Scientists discover metabolic pathway that drives tumor growth in aggressive cancers
Mount Sinai researchers have discovered that a rheumatoid arthritis drug can block a metabolic pathway that occurs in tumors with a common cancer-causing gene mutation, offering a new possible therapy for aggressive cancers with few therapeutic options, according to a study to be published in Cancer Discovery.
Ramon Parsons, MD, PhD, Ward-Coleman Chair in Cancer Research and Chair of the Department of Oncological Sciences at the Icahn School of Medicine at Mount Sinai, led a team that studied how a mutation of the PTEN gene rewires a metabolic pathway in tumors, channeling increased amounts of the amino acid glutamine into the pathway, speeding up DNA production, and causing uncontrolled growth of the tumor. The team discovered that leflunomide, an oral rheumatoid arthritis drug approved by the U.S. Food and Drug Administration, blocks an enzyme in this pathway and damages the DNA created through the pathway, killing PTEN mutant cancer cells while leaving healthy cells untouched.
Parsons and his team transplanted human breast cancer cells into mice to test leflunomide's efficacy.
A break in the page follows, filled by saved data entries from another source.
-- ==== Sys2Proof/Laws/Schedule.lean ====
section
/-! SUPPORT. The SIMD layer, the multipass, the top-level schedule and the final scaling (R229–R232, R264–R271): where
memory holds the streams, each ends; under `SIMD_VALUES = EXACT` memory holds what Values.lean says. -/

namespace Sys2Proof.Machine

/-! ### Turning a pair of streams -/

/-- Where memory holds a pair of streams, the operation ends and memory holds a pair of streams again: under
`SIMD_VALUES = EXACT` the one `F` gives. -/
def Turns (c : Config) (vr vi : View) (n : Nat) (op : Work → Except Fault Work) (F : Stream → Stream) : Prop :=
  ∀ w f, Holds w.mem vr vi n f →
    ∃ w' g, op w = .ok w' ∧ Holds w'.mem vr vi n g ∧ (c.simdValues = .exact → g = F f)

theorem Turns.of_holds {c : Config} {vr vi : View} {n : Nat} {op : Work → Except Fault Work} {F : Stream → Stream}
    (h : ∀ w f, Holds w.mem vr vi n f → ∃ w', op w = .ok w' ∧ Holds w'.mem vr vi n (F f)) : Turns c vr vi n op F :=
  fun w f hf => let ⟨w', h1, h2⟩ := h w f hf; ⟨w', _, h1, h2, fun _ => rfl⟩

theorem Turns.bind {c : Config} {vr vi : View} {n : Nat} {op op' : Work → Except Fault Work} {F G : Stream → Stream}
    (h : Turns c vr vi n op F) (h' : Turns c vr vi n op' G) :
    Turns c vr vi n (fun w => (op w).bind op') (fun f => G (F f)) := by
  intro w f hf
  obtain ⟨w1, f1, h1, hf1, e1⟩ := h w f hf
  obtain ⟨w2, f2, h2, hf2, e2⟩ := h' w1 f1 hf1
  exact ⟨w2, f2, by simp only [h1, bind_ok]; exact h2, hf2, fun he => by rw [e2 he, e1 he]⟩

theorem Turns.congr {c : Config} {vr vi : View} {n : Nat} {op : Work → Except Fault Work} {F G : Stream → Stream}
    (h : Turns c vr vi n op F) (hFG : ∀ f i, i < n → F f i = G f i) : Turns c vr vi n op G := by
  intro w f hf
  obtain ⟨w', g, h1, h2, h3⟩ := h w f hf
  by_cases he : c.simdValues = .exact
  · exact ⟨w', G f, h1, h2.congr fun i hi => by rw [h3 he, hFG f i hi], fun _ => rfl⟩
  · exact ⟨w', g, h1, h2, fun h => absurd h he⟩

/-- Passes one after the other. -/
theorem Turns.forUp {c : Config} {vr vi : View} {n k : Nat} {op : Nat → Work → Except Fault Work}
    {F : Nat → Stream → Stream} {G : Nat → Stream → Stream} (h : ∀ j, j < k → Turns c vr vi n (op j) (F j))
    (h0 : ∀ f, G 0 f = f) (hs : ∀ j f, G (j + 1) f = F j (G j f)) : Turns c vr vi n (forUp k op) (G k) := by
  induction k with
  | zero => intro w f hf; exact ⟨w, f, rfl, hf, fun _ => (h0 f).symm⟩
  | succ k ih =>
    have := Turns.bind (ih fun j hj => h j (by omega)) (h k (by omega))
    intro w f hf
    obtain ⟨w', g, h1, h2, h3⟩ := this w f hf
    exact ⟨w', g, h1, h2, fun he => by rw [h3 he, hs]⟩

/-- The operation started from a changed sequencer or transient state. -/
theorem Turns.start {c : Config} {vr vi : View} {n : Nat} {op : Work → Except Fault Work} {F : Stream → Stream}
    (h : Turns c vr vi n op F) {w w0 : Work} {f : Stream} (hm : w0.mem = w.mem) (hf : Holds w.mem vr vi n f) :
    ∃ w' g, op w0 = .ok w' ∧ Holds w'.mem vr vi n g ∧ (c.simdValues = .exact → g = F f) :=
  h w0 f (by rw [hm]; exact hf)

/-! ### Vector kernels -/

theorem simdValue_legal (c : Config) (sum : Option Nat) (n : Nat) (d : Elem) {r : Elem} (hr : c.ty.legal r = true) :
    c.ty.legal (simdValue c sum n d r) = true := by
  simp only [simdValue]
  split
  · rename_i f _ hf
    split
    · exact legal_of_lt fun g hg => by
        obtain rfl : f = g := by rw [hf] at hg; simpa using hg
        exact Nat.mod_lt _ (by have := f.signBit_pos; omega)
    · exact hr
  · exact hr

theorem simdRedraw_holds {c : Config} (sum : Option Nat) (m : Nat) {v : View} {n k : Nat} {f : Nat → Elem} {w : Work}
    (hs : v.stride ≠ 0) (h : HoldsAt w.mem v n f) (hk : k < n) :
    ∃ w' x, simdRedraw c sum m v k w = .ok w' ∧ HoldsAt w'.mem v n (Function.update f k x)
      ∧ ∀ a, a ≠ v.addr k → w'.mem.atAddr a = w.mem.atAddr a := by
  obtain ⟨m', h1, h2, h3⟩ := dstWrite_holds (w := { w with tick := w.tick + 1 }) hs h hk
    (simdValue c sum m (Config.simdDraw w.tick) (f k))
  exact ⟨_, _, by rw [simdRedraw, dstRead_holds h hk, bind_ok]; exact h1, h2, h3⟩

theorem simdRedraw_only {c : Config} {P : Int → Prop} (sum : Option Nat) (m : Nat) {v : View} {k : Nat}
    (hP : P (v.addr k)) : Only c P (simdRedraw c sum m v k) := by
  intro w w' h
  obtain ⟨x, hx, h⟩ := bind_eq_ok.1 h
  have hm := dstWrite_moved (c := c) hP (w := { w with tick := w.tick + 1 })
    (fun hl => simdValue_legal c _ _ _ (Mem.atAddr_legal (memRead_eq_ok.1 hx) hl)) h
  have h0 : Moved c P w { w with tick := w.tick + 1 } := .of_eq rfl rfl rfl rfl
  exact h0.trans hm

/-- A stream that memory holds can be read whole. -/
theorem readFrom_holds {t : Ty} {v : View} {n : Nat} {f : Nat → Elem} {w : Work} (h : HoldsAt w.mem v n f) :
    ∃ xs, readFrom t v w 0 n = .ok xs :=
  ⟨_, readFrom_eq (g := fun i => if v.isNull then t.zero else f i) fun j _ hj => by
    rw [srcRead]; split
    · rfl
    · exact dstRead_holds h (by omega)⟩

/-- What a vector kernel leaves (R267, D31): under `EXACT` the scalar values. -/
theorem simdSettle_turns {c : Config} {vr vi : View} {lt : Nat} (hp : Pair vr vi (2 ^ lt)) :
    Turns c vr vi (2 ^ lt) (simdSettle c vr vi lt) id := by
  intro w f hf
  simp only [simdSettle]
  split
  · exact ⟨w, f, rfl, hf, fun _ => rfl⟩
  · rename_i he
    obtain ⟨xs, hx⟩ := readFrom_holds (t := c.ty) hf.1
    obtain ⟨ys, hy⟩ := readFrom_holds (t := c.ty) hf.2
    rw [hx, bind_ok, hy, bind_ok]
    generalize sumSquares c.ty (xs ++ ys) = sum
    obtain ⟨w', h1, g, h2⟩ := forUp_total (n := 2 ^ lt) (w := w)
      (f := fun i w => (simdRedraw c sum (2 ^ lt) vr i w).bind (simdRedraw c sum (2 ^ lt) vi i))
      (I := fun _ w => ∃ g, Holds w.mem vr vi (2 ^ lt) g) ⟨f, hf⟩ (by
        rintro k hk w1 ⟨g, hg⟩
        obtain ⟨w2, x, h1, h2, h3⟩ := simdRedraw_holds (c := c) sum (2 ^ lt) hp.strideRe hg.1 hk
        have hi : HoldsAt w2.mem vi (2 ^ lt) (fun i => (g i).im) :=
          hg.2.of_same fun i hi => h3 _ fun he => hp.apart k i hk hi he.symm
        obtain ⟨w3, y, h4, h5, h6⟩ := simdRedraw_holds (c := c) sum (2 ^ lt) hp.strideIm hi hk
        have hr := h2.of_same (m' := w3.mem) fun i hi => h6 _ (hp.apart i k hi hk)
        exact ⟨w3, by rw [h1]; exact h4, fun i => ⟨_, _⟩, hr, h5⟩)
    exact ⟨w', g, h1, h2, fun h => by rw [he] at h; cases h⟩

theorem simdSettle_only {c : Config} {vr vi : View} {lt : Nat} :
    Only c (Touch vr vi (2 ^ lt)) (simdSettle c vr vi lt) := by
  intro w w' h
  simp only [simdSettle] at h
  split at h
  · simp only [Except.ok.injEq] at h; subst h; exact .refl _ _ _
  · obtain ⟨xs, -, h⟩ := bind_eq_ok.1 h
    obtain ⟨ys, -, h⟩ := bind_eq_ok.1 h
    revert h
    generalize sumSquares c.ty (xs ++ ys) = sum
    intro h
    exact Only.forUp (f := fun i w => (simdRedraw c sum (2 ^ lt) vr i w).bind (simdRedraw c sum (2 ^ lt) vi i))
      (fun k hk => Only.bind (simdRedraw_only sum _ (touch_re hk)) (simdRedraw_only sum _ (touch_im hk))) w w' h

theorem pass_turns {c : Config} {vr vi : View} {lt d : Nat} (σ : Dir) (hp : Pair vr vi (2 ^ lt)) (hl : 1 ≤ c.lbuf)
    (h1 : 1 ≤ d) (hd : d ≤ lt) : Turns c vr vi (2 ^ lt) (pass c vr vi lt d σ) (passV c d σ) :=
  Turns.of_holds fun _ _ h => pass_holds hp h hl h1 hd

theorem r8Kernel_turns {c : Config} {vr vi : View} {lt : Nat} (σ : Dir) (hp : Pair vr vi (2 ^ lt)) (hl : r8Min ≤ lt) :
    Turns c vr vi (2 ^ lt) (r8Kernel c.ty vr vi lt σ) (r8V c.ty σ) :=
  Turns.of_holds fun _ _ h => r8Kernel_holds hp h hl

theorem vecPass_turns {c : Config} {vr vi : View} {lt d : Nat} (σ : Dir) (hp : Pair vr vi (2 ^ lt)) (hl : 1 ≤ c.lbuf)
    (h1 : 1 ≤ d) (hd : d ≤ lt) : Turns c vr vi (2 ^ lt) (vecPass c vr vi lt d σ) (passV c d σ) :=
  (pass_turns σ hp hl h1 hd).bind (simdSettle_turns hp)

theorem vecR8_turns {c : Config} {vr vi : View} {lt : Nat} (σ : Dir) (hp : Pair vr vi (2 ^ lt)) (hl : r8Min ≤ lt) :
    Turns c vr vi (2 ^ lt) (vecR8 c vr vi lt σ) (r8V c.ty σ) := (r8Kernel_turns σ hp hl).bind (simdSettle_turns hp)

theorem vecPass_only {c : Config} {vr vi : View} {lt d : Nat} (σ : Dir) (h1 : 1 ≤ d) (hd : d ≤ lt) :
    Only c (Touch vr vi (2 ^ lt)) (vecPass c vr vi lt d σ) := (pass_only σ h1 hd).bind simdSettle_only

theorem vecR8_only {c : Config} {vr vi : View} (lt : Nat) (σ : Dir) :
    Only c (Touch vr vi (2 ^ lt)) (vecR8 c vr vi lt σ) := (r8Kernel_only lt σ).bind simdSettle_only

/-! ### The effective mask and the pass count -/

/-- Evaluating the mask moves nothing but the feature cache, and that at most by a probe (R265). -/
theorem effMask_moved (c : Config) (P : Int → Prop) (p : Policy) (w : Work) : Moved c P w (effMask c p w).2 := by
  have hp : ∀ m : Mask, Moved c P w { w with em := some m, featCache := (probe c w.featCache).2 } :=
    fun _ => ⟨fun _ _ => rfl, rfl, id, rfl, rfl, .inr rfl⟩
  simp only [effMask]
  split
  · exact .refl _ _ _
  · split
    · exact .of_eq rfl rfl rfl rfl
    · exact hp _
Leflunomide drastically reduced the breast cancer tumors in the mice.
"Finding successful targeted therapies for cancer is a challenging but important goal in the face of insufficient treatment options," said Dr. Parsons, who discovered the PTEN gene. "Targeted therapies that are tumor-specific are much needed, and identifying changes based on specific tumor suppressor or oncogene alterations will facilitate this effort. Due to the high mutation rate of PTEN in cancer, the effects of PTEN could be at the heart of targeted therapy."
This discovery has implications in aggressive cancers with the PTEN mutation and few treatment options such as triple negative breast cancer, prostate cancer, endometrial cancer, and glioblastoma, a brain cancer. Dr. Parsons hopes to create a clinical trial to further test leflunomide in patients with breast and colon cancer.